▸ The problem:
Please reproduce, exactly and with nothing added, the lines of the material below that run from the one containing "if s.debtPaid c" to the end.

▸ Data for processing:
-- ==== Sys2Proof/Machine/Hierarchy.lean ====
section
/-! DEFINITION. Launch, split, event queue, barriers and fences, majors 0x30 and 0x31 (R290 to R296). -/

namespace Sys2Proof.Machine

/-- The issuer is the sequencer of a unit of a level. -/
def State.isSeq (s : State) (c : Ctx) (lvl : Nat) : Bool := decide (c.kind = .seq) && decide (s.ctxLevel c = lvl)

/-- `LAUNCH` (R34, R39, R40, R245, R290). -/
def execLaunch (g : Guard) (lvl x y : Nat) (s : State) : Out :=
  oncePerIssue (.launch g lvl x y) s (fun s c l act =>
    let n := (c.rdG x).toNat
    if ¬ s.isSeq c lvl then .trap 2 [l] lvl
    else if 2 ^ (s.gridOf c).width lvl < n then .trap 0x11 [l] 0
    else if c.evFull then .trap 0x12 [l] 0
    else releasingOnce s c act lvl (fun s =>
      let s := s.reserveEv s.cur.ctx
      if s.childrenDone c then .ok (s.doLaunch s.cur.ctx n (c.rdG y))
      else .wait s (.launch n (c.rdG y))))

/-- R265, R291: the start and size of part i of P parts of an extent. -/
def tsplit (e p i : Nat) : Nat × Nat :=
  if p = 0 ∨ p ≤ i then (e, 0)
  else (i * (e / p) + min i (e % p), if i < e % p then e / p + 1 else e / p)
/-- g_x and g(x+1) written with two numbers. -/
def Ctx.wrPairNum (c : Ctx) (x : Nat) (p : Nat × Nat) : Ctx :=
  (c.wrG x (BitVec.ofNat 32 p.1)).wrG (x + 1) (BitVec.ofNat 32 p.2)
/-- `TSPLIT` (R291). -/
def execTsplit (g : Guard) (lvl x y : Nat) (s : State) : Out :=
  oncePerIssue (.tsplit g lvl x y) s (fun s c l _ =>
    if s.rootLvl c < lvl ∨ lvl ≤ s.ctxLevel c then .trap 2 [l] lvl
    else
      let gr := s.gridOf c
      let p := (c.rdG (y + 1)).toNat
      let r := tsplit (c.rdG y).toNat (if p = 0 then 2 ^ gr.width lvl else p) (gr.field lvl c.wid)
      .ok (s.modCtx s.cur.ctx (fun c => c.wrPairNum x r)))
/-- `TSPLIT.x` (R291). -/
def execTsplitX (g : Guard) (x y : Nat) (s : State) : Out :=
  oncePerIssue (.tsplitX g x y) s (fun s c _ _ =>
    let r := tsplit (c.rdG y).toNat (c.rdG (y + 1)).toNat (c.rdG (y + 2)).toNat
    .ok (s.modCtx s.cur.ctx (fun c => c.wrPairNum x r)))

/-- The record that `EVQRD` takes (R292). -/
def Ctx.evPick (c : Ctx) (tag : Option Word) : Option EvRec :=
  c.evq.find? (fun r => match tag with | none => true | some t => decide (r.tag = t))
/-- The scope at which reading a record is an acquire (R243, R245). -/
def EvRec.scope (r : EvRec) : Nat := match r.kind with | 3 => 5 | 4 => 3 | _ => r.level
/-- R292: a record read into g(x) to g(x+3), removed, and 1 pushed. -/
def Ctx.takeEv (c : Ctx) (x : Nat) (r : EvRec) (act : List Nat) : Ctx :=
  let c := (List.range 4).foldl (fun c j => c.wrG (x + j) (r.word j)) c
  { c with evq := c.evq.erase r }.pushAll act true
/-- `EVQRD` (R292). -/
def execEvqrd (g : Guard) (lvl x y : Nat) (m w : Bool) (s : State) : Out :=
  oncePerIssue (.evqrd g lvl x y m w) s (fun s c l act =>
    if ¬ s.isSeq c lvl then .trap 2 [l] lvl
    else
      let tag := if m then some (c.rdG y) else none
      match c.evPick tag with
      | some r => .ok ((s.acquire c r.scope).modCtx s.cur.ctx (fun c => c.takeEv x r act))
      | none =>
        if w ∧ c.evResv ≠ 0 then .wait s (.event tag x)
        else .ok (s.modCtx s.cur.ctx (fun c => c.pushAll act false)))

/-- R293: lanes of a context counted as arrived at a level. -/
def Ctx.arrive (c : Ctx) (lvl : Nat) (ls : List Nat) : Ctx :=
  { c with arrived := Sparse.set 0 c.arrived lvl (Sparse.get 0 c.arrived lvl ||| maskOf ls) }
/-- `BAR` (R245, R293, R294). -/
def execBar (g : Guard) (lvl : Nat) (s : State) : Out :=
  gate (.bar g lvl) s (fun s c act =>
    if c.kind = .seq then
      if lvl ≠ s.ctxLevel c then .trap 2 act lvl
      else if s.childrenDone c then .ok ((s.acquire c lvl).modCtx s.cur.ctx Ctx.joined)
      else .wait s .join
    else if 3 < lvl ∨ s.rootLvl c < lvl then .trap 2 act lvl
    else releasing s c act lvl (fun s act => .wait (s.modCtx s.cur.ctx (fun c => c.arrive lvl act)) (.bar lvl)))

/-- `FENCE.rel` (R228, R241, R296). -/
def execFenceRel (g : Guard) (lvl : Nat) (s : State) : Out :=
  gate (.fenceRel g lvl) s (fun s c act => releasing s c act lvl (fun s _ => .ok s))
/-- R229, R241: parked reads of some lanes that an acquire by fence passes: what the lanes issue from now on is performed
after them. -/
def Ctx.passParked (c : Ctx) (ls : List Nat) (lvl : Nat) : Ctx :=
  { c with rq := c.rq.map (fun e => if ¬ e.reads then e else
      { e with caps := e.caps.map (fun y =>
          if ls.contains (y.1 % 32) ∧ y.2.done = false ∧ y.2.parked ≠ 0
          then (y.1, { y.2 with acq := some (match y.2.acq with | some a => (max a.1 lvl, a.2) | none => (lvl, c.nextId)) }) else y) }) }
/-- R228, R241: an acquire by the acting lanes, after their earlier reads. -/
def acquiring (s : State) (c : Ctx) (act : List Nat) (lvl : Nat) : Eff :=
  apart s act (fun l => (c.unread s.cur.ctx [l]).isEmpty) (.release (c.unread s.cur.ctx act) false true 3 0)
    (fun s act => .ok ((s.acquire c lvl).modCtx s.cur.ctx (fun c => c.passParked act lvl)))
/-- `FENCE.acq` (R228, R296). -/
def execFenceAcq (g : Guard) (lvl : Nat) (s : State) : Out :=
  gate (.fenceAcq g lvl) s (fun s c act => acquiring s c act lvl)
/-- `FENCE.acqrel` (R228, R296). -/
def execFenceAcqrel (g : Guard) (lvl : Nat) (s : State) : Out :=
  gate (.fenceAcqrel g lvl) s (fun s c act => releasing s c act lvl (fun s act => acquiring s c act lvl))
/-- `FENCE.sc` (R236, R296): the writes before it have reached their homes. -/
def execFenceSc (g : Guard) (lvl : Nat) (s : State) : Out :=
  gate (.fenceSc g lvl) s (fun s c act => releasingTo s c act lvl 3 (fun s act => acquiring s c act lvl))

/-! ### Loads ahead of a `FENCE.acqrel` (R229) -/

/-- The accesses that a lane's later writes wait for come after the fence's release: they have all come far enough. -/
def State.debtPaid (s : State) (c : Ctx) (l : Nat) (d : List Nat × Nat) : Bool :=
  s.mayRelease c d.2 && !c.rq.any (fun e => d.1.contains e.id && e.caps.any (fun y => decide (y.1 % 32 = l) && !y.2.reached (s.reach c d.2)))
/-- R229: a lane that waits in the release of a `FENCE.acqrel`, with its reads performed and none of its accesses parked,
goes on to later loads; its later writes wait as before. -/
def State.ahead (s : State) (k l : Nat) (i : Option Instr) : State :=
  let c := s.ctx k
  match (c.lane l).wait, i with
  | .release ids true _ _ _, some (.fenceAcqrel _ lvl) =>
    let own := ids.filterMap (fun x => if x.1 = k then some x.2 else none)
    if (c.unread k [l]).isEmpty ∧ (c.rq.any (fun e => own.contains e.id && e.caps.any (fun y => decide (y.1 % 32 = l) && decide (y.2.parked ≠ 0) && !y.2.done))) = false then
      (s.acquire c lvl).modCtx k (fun c => (c.advance [l]).modLane l (fun x => { x with debt := some (own, lvl) }))
    else s
  | _, _ => s
/-- R229: the release of a `FENCE.acqrel` that loads went ahead of takes effect. -/
def State.payDebts (s : State) (k : Nat) : State :=
  (s.ctx k).liveLanes.foldl (fun s l =>
    let c := s.ctx k
    match (c.lane l).debt with
    | some d => if s.debtPaid c l d then (s.release c d.2).modCtx k (fun c => c.modLane l (fun x => { x with debt := none })) else s
    | none => s) s

end Sys2Proof.Machine
end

▸ Answer to this problem:
    | some d => if s.debtPaid c l d then (s.release c d.2).modCtx k (fun c => c.modLane l (fun x => { x with debt := none })) else s
    | none => s) s

end Sys2Proof.Machine
end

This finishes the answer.